FEAT DAILY NEWSLETTER

Autism & Vaccines: A New Look At An Old Story .3

A Comprehensive Report

This is part 3 of a comprehensive report by the National Vaccine

Information Center on a matter of keen importance to the autism

community: vaccines. It has been distributed to thousands of health care

professionals throughout the United States, including pediatricians, as well

as every member of every state legislature throughout the country and every

member of the US Congress.

We are reproducing the report in segments in the FEAT Daily

Newsletter. The document in its entirety can be found at the

NVIC website.

http://www.909shot.com/NVICSpecialReport.htm


DPT Vaccine Causes Brain Inflammation

By 1947, the first reports of brain inflammation and chronic brain

damage, including death, after pertussis vaccination were published (Brody,

1947; Byers and Moll, 1948). In 1955, Niels Low showed that the EEG

(electroencephalogram) of infants sometimes was altered by the DPT shot. He

concluded that "mild, but possibly significant, cerebral reactions occur in

addition to the reported very severe neurological changes."

By 1982, numerous reports of CNS dysfunction following DPT vaccination

had appeared in the medical literature (Berg, 1958; Strom, 1960, 1967; Dick,

1967, 1974; Kuhlenkampff, 1974; Stewart, 1977, 1979). In 1981, Pediatrics

published a UCLA/FDA study by Cody et al revealing that 1 in 875 DPT shots

in the U.S. is followed by a convulsion or collapse/shock reaction.

Finally, after more than 40 years of evidence in the medical

literature that the DPT vaccine was causing brain inflammation and CNS

damage in previously healthy children, this fact was confirmed by medical

science in the 1981 National Childhood Encephalopathy Study (NCES) and in

1991 and 1994 by the Institute of Medicine, National Academy of Sciences

(IOM).

Brain Damage On A Continuum

Signs of brain inflammation within seven days of DPT vaccination can

range from high fever, irritability, high pitched screaming, prolonged

crying for hours, drowsiness, and vomiting to seizures, collapse and

unresponsiveness (altered state of consciousness) followed by immediate

frank regression or progressive changes in mental, emotional and physical

health ending with a diagnosis of mental retardation, seizure disorders,

learning disabilities and other chronic neurological damage. DPT

vaccine-induced brain inflammation, the IOM noted in 1994, is associated

with a "broad range of long term dysfunctions (neurological, behavioral,

educational, motor, sensory, and self care dysfunctions)" that are similar

to those experienced by children after serious acute neurologic illnesses

due to other causes.

[A child, who had been healthy and bright before he reacted within

four hours of his DPT shot at 19 months of age with a convulsion followed by

days of fever and screaming and was left mentally retarded with autistic

behaviors, was awarded compensation in 1996 under the National Childhood

Vaccine Injury Act despite protests by federal health officials that he was

autistic and there is no proof that DPT vaccine causes autism. The U.S.
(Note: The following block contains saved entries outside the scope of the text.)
/-! ## The quantizer -/

/-- R66: the three byte formulas and where each pair's bytes land, under both emit orders. -/
def Obligations.PackFormulas : Prop :=
  ∀ (order : EmitOrder) (q : Nat) (x : List Byte), x.length = 6 * q →
    ∃ out, pack order x = .ok out ∧ out.length = 3 * q ∧
      ∀ j, j < q → ∀ p0r p0g p0b p1r p1g p1b : Byte,
        x[6 * j]? = some p0r → x[6 * j + 1]? = some p0g → x[6 * j + 2]? = some p0b →
        x[6 * j + 3]? = some p1r → x[6 * j + 4]? = some p1g → x[6 * j + 5]? = some p1b →
        let m := match order with
          | .reverse => 3 * (q - 1 - j)
          | .forward => 3 * j
        out[m]? = some ((p1r >>> 4) ||| ((p1g >>> 4) <<< 4)) ∧
        out[m + 1]? = some ((p1b >>> 4) ||| ((p0r >>> 4) <<< 4)) ∧
        out[m + 2]? = some ((p0g >>> 4) ||| ((p0b >>> 4) <<< 4))

/-- R67: only the high nibble of a sample counts. -/
def Obligations.PackKeepsHighNibblesOnly : Prop :=
  ∀ (order : EmitOrder) (x y : List Byte), x.map highNibble = y.map highNibble →
    pack order x = pack order y

/-- R68: the pure function answers InvalidInput and no bytes exactly when the length is no multiple of 6; the PACK command
never does, its operand being WIN_B = 192 bytes, a multiple of 6. -/
def Obligations.PackRefusesOddPixelCounts : Prop :=
  (∀ (order : EmitOrder) (x : List Byte),
    (x.length % 6 ≠ 0 → pack order x = .error .invalidInput) ∧
    (x.length % 6 = 0 → ∃ out, pack order x = .ok out)) ∧
  (∀ s : State, ∃ t, exec .pack s = .next t ∧ sameFault s t)

/-- R69: the nibble-stream form. Under `reverse` the pixels come in reverse order, R, G, B kept inside each; under
`forward` pairs keep their order and the two pixels of each pair are swapped. -/
def Obligations.PackIsNibbleStream : Prop :=
  ∀ (q : Nat) (x : List Byte), x.length = 6 * q →
    (∃ out, pack .reverse x = .ok out ∧ out.length = 3 * q ∧
      ∀ i c v, i < 2 * q → c < 3 → x[3 * i + c]? = some v →
        nibbleAt out (3 * (2 * q - 1 - i) + c) = some (highNibble v)) ∧
    (∃ out, pack .forward x = .ok out ∧ out.length = 3 * q ∧
      ∀ i c v, i < 2 * q → c < 3 → x[3 * i + c]? = some v →
        nibbleAt out (3 * (if i % 2 = 0 then i + 1 else i - 1) + c) = some (highNibble v))

/-- R71, R32: after PACK, window row `r` fills the 12 frame bytes from `12*(7-r)` on, its pixels from right to left (12 =
CELL_B / 2, 7 = CELL_PX - 1): the frame nibble of channel `c` of the pixel at row `r`, column `x`. -/
def Obligations.FrameRowsRightToLeft : Prop :=
  ∀ s : State, s.params.emitOrder = .reverse →
    let p := s.params
    ∃ t, exec .pack s = .next t ∧
      ∀ r x c, r < p.cellPx → x < p.cellPx → c < 3 →
        nibbleAt ((List.range p.frameB).map (t.byte .frame))
            (2 * (p.cellB / 2 * (p.cellPx - 1 - r)) + 3 * (p.cellPx - 1 - x) + c) =
          some (highNibble (s.byte .win (p.cellB * r + 3 * x + c)))

/-- R65: the words of PACK; PACK answers a next state in which FRAME is the packed window and OUT has it appended;
nothing else changes. -/
def Obligations.PackCompletes : Prop :=
  encode .pack = 0x01000000#32 ∧
  (∀ a imm, decode (wordOf ⟨0x01#8, a, imm⟩) =
    if a = 0#8 ∧ imm = 0#16 then .command .pack else .illegal .nonZeroField) ∧
  ∀ s : State, ∃ f t, pack s.params.emitOrder ((List.range s.params.winB).map (s.byte .win)) = .ok f ∧
    f.length = s.params.frameB ∧
    exec .pack s = .next t ∧ (∀ i, i < s.params.frameB → f[i]? = some (t.byte .frame i)) ∧
    t.out = s.out ++ [f] ∧ onlyBytesChange .frame 0 s.params.frameB s t

/-! ## The windower -/

/-- R76, R32: the window of one character, byte by byte. -/
def Obligations.CharacterWindowLayout : Prop :=
  ∀ (p : Params) (code : Int), (forChar p code).length = p.winB ∧
    ∀ r j, r < p.cellPx → j < p.cellB →
      (forChar p code)[p.cellB * r + j]? = p.rows[r]?.bind fun row => row[gidx p code + j]?

/-- R78, R84: the window of a string at a legal column, byte by byte, each character's fallback applied on its own. -/
def Obligations.StringWindowLayout : Prop :=
  ∀ (p : Params) (str : List Byte) (k : Nat), 1 ≤ str.length → k ≤ p.cellPx * (str.length - 1) →
    let shift := k % p.cellPx
    let visible0 := p.cellPx - shift
    ∃ code0 code1 x, str[k / p.cellPx]? = some code0 ∧ str[(k + (p.cellPx - 1)) / p.cellPx]? = some code1 ∧
      forString p str k = .ok x ∧ x.length = p.winB ∧
      ∀ r j, r < p.cellPx → j < p.cellB →
        x[p.cellB * r + j]? = p.rows[r]?.bind fun row =>
          if j < 3 * visible0 then row[gidx p code0.toNat + 3 * shift + j]?
          else row[gidx p code1.toNat + (j - 3 * visible0)]?

/-- R80: `for_string` refuses the empty string and every column outside `0 .. CELL_PX*(len-1)`, a negative one too, and
for every other column both string reads are inside the string. -/
def Obligations.StringWindowRange : Prop :=
  ∀ (p : Params) (str : List Byte) (k : Int),
    (str.length = 0 → forString p str k = .error .invalidInput) ∧
    (1 ≤ str.length → (k < 0 ∨ k > p.cellPx * ((str.length : Int) - 1)) →
      forString p str k = .error .invalidInput) ∧
    (1 ≤ str.length → 0 ≤ k → k ≤ p.cellPx * ((str.length : Int) - 1) →
      k / p.cellPx ≤ (str.length : Int) - 1 ∧ (k + (p.cellPx - 1)) / p.cellPx ≤ (str.length : Int) - 1 ∧
        ∃ x, forString p str k = .ok x)

/-- R81: the window is the CELL_PX = 8 pixel columns from `k` on of the virtual strip, and consecutive windows differ by
one pixel column. -/
def Obligations.WindowIsSliceOfStrip : Prop :=
  ∀ (p : Params) (str : List Byte) (k : Nat), 1 ≤ str.length → k ≤ p.cellPx * (str.length - 1) →
    (∃ x, forString p str k = .ok x ∧
      ∀ r, r < p.cellPx →
        (x.drop (p.cellB * r)).take p.cellB = ((strip p str r).drop (3 * k)).take p.cellB) ∧
    (k + 1 ≤ p.cellPx * (str.length - 1) →
      ∃ x y, forString p str k = .ok x ∧ forString p str ((k + 1 : Nat) : Int) = .ok y ∧
        ∀ r j, r < p.cellPx → j < 3 * (p.cellPx - 1) → x[p.cellB * r + 3 + j]? = y[p.cellB * r + j]?)

/-- R83: at a multiple of CELL_PX = 8 the window is the whole cell of one character; WSTR 8*i and WCHR STR[i] answer the
same state. -/
def Obligations.CharacterBoundary : Prop :=
  (∀ (p : Params) (str : List Byte) (i : Nat) (c : Byte), str[i]? = some c →
    forString p str ((p.cellPx * i : Nat) : Int) = .ok (forChar p c.toNat)) ∧
  (∀ (s : State) (i : Nat), s.stringFits → i < s.slen.toNat →
    exec (.wstr (BitVec.ofNat 16 (s.params.cellPx * i))) s = exec (.wchr (s.byte .str i)) s)

/-- R82: a window command issued again leaves the same state. -/
def Obligations.WindowCommandsIdempotent : Prop :=
  ∀ (s t : State) (i : Instr), ((∃ c, i = .wchr c) ∨ (∃ k, i = .wstr k) ∨ i = .wcur) →
    exec i s = .next t → exec i t = .next t

/-- R75: the words of WCHR; WCHR answers a next state in which WIN is the window of the character; nothing else changes,
and no string is needed. -/
def Obligations.WchrCompletes : Prop :=
  (∀ a imm, decode (wordOf ⟨0x02#8, a, imm⟩) =
    if imm = 0#16 then .command (.wchr a) else .illegal .nonZeroField) ∧
  ∀ (s : State) (code : Byte),
    encode (.wchr code) = 0x02000000#32 ||| (code.setWidth 32 <<< 16) ∧
    ∃ t, exec (.wchr code) s = .next t ∧
      (∀ i, i < s.params.winB → (forChar s.params code.toNat)[i]? = some (t.byte .win i)) ∧
      t.out = s.out ∧ onlyBytesChange .win 0 s.params.winB s t

/-- R77: the words of WSTR; WSTR answers a next state: the window of the string at its column, nothing else changed; or,
on an empty string or a column past the last character, the fault, WIN kept. -/
def Obligations.WstrCompletes : Prop :=
  (∀ a imm, decode (wordOf ⟨0x03#8, a, imm⟩) =
    if a = 0#8 then .command (.wstr imm) else .illegal .nonZeroField) ∧
  ∀ (s : State) (k : Half), s.stringFits →
    encode (.wstr k) = 0x03000000#32 ||| k.setWidth 32 ∧
    ∃ t, exec (.wstr k) s = .next t ∧
      if s.slen.toNat = 0 ∨ s.params.cellPx * (s.slen.toNat - 1) < k.toNat then
        faultEntry .invalidInput (encode (.wstr k)) s t
      else
        (∃ x, forString s.params s.characters k.toNat = .ok x ∧
          ∀ i, i < s.params.winB → x[i]? = some (t.byte .win i)) ∧
        t.out = s.out ∧ onlyBytesChange .win 0 s.params.winB s t

/-- R79: the words of WCUR; WCUR is WSTR with `k = TICKER`: it answers the window at the cursor and does not advance the
cursor; its own fault on its own conditions, which an executed TICK or an RTIK on a non-empty string rules out for the
WCUR after it. -/
def Obligations.WcurCompletes : Prop :=
  encode .wcur = 0x04000000#32 ∧
  (∀ a imm, decode (wordOf ⟨0x04#8, a, imm⟩) =
    if a = 0#8 ∧ imm = 0#16 then .command .wcur else .illegal .nonZeroField) ∧
  (∀ s : State, s.stringFits →
    ∃ t, exec .wcur s = .next t ∧
      if s.slen.toNat = 0 ∨ s.params.cellPx * (s.slen.toNat - 1) < s.ticker.toNat then
        faultEntry .invalidInput (encode .wcur) s t
      else
        (∃ x, forString s.params s.characters s.ticker.toNat = .ok x ∧
          ∀ i, i < s.params.winB → x[i]? = some (t.byte .win i)) ∧
        t.out = s.out ∧ onlyBytesChange .win 0 s.params.winB s t ∧ exec (.wstr s.ticker) s = .next t) ∧
  (∀ s t : State, s.stringFits → s.slen.toNat ≠ 0 → exec .tick s = .next t ∨ exec .rtik s = .next t →
    ∃ u, exec .wcur t = .next u ∧ sameFault t u)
Court of Claims made the award, agreeing with the plaintiff's lawyer that

autistic behaviors can be the result of brain injury, including brain injury

caused by DPT vaccine.]

A Shot in the Dark

One of the sources of information reviewed by the IOM and included in

references in their 1991 report on pertusiss vaccine was original research

documenting more than 100 case histories of DPT vaccine associated immune

mediated neurological dysfunction contained in Coulter and Fisher's DPT: A

Shot in the Dark (Harcourt Brace Jovanovich, 1985; Warner, 1986; Avery,

1991). Their book was the first to undertake an extensive examination of the

history of pertussis and the pertussis vaccine within the larger context of

the medical, scientific, legal, social, and political issues involving mass

vaccination policies.

In their book, Coulter and Fisher described numerous case reports in

more than 50 years of medical literature and in new case studies they

presented of children, who had been developing normally (and in many cases

were of above average intelligence), and then received a DPT shot (often

simultaneously with live oral polio vaccine) who then exhibited symptoms of

brain inflammation, including high fever, extreme drowsiness, vomiting, high

pitched screaming, seizures, and alterations of consciousness. Many of these

children were subsequently diagnosed as mentally retarded, epileptic,

learning disabled, hyperactive, or autistic.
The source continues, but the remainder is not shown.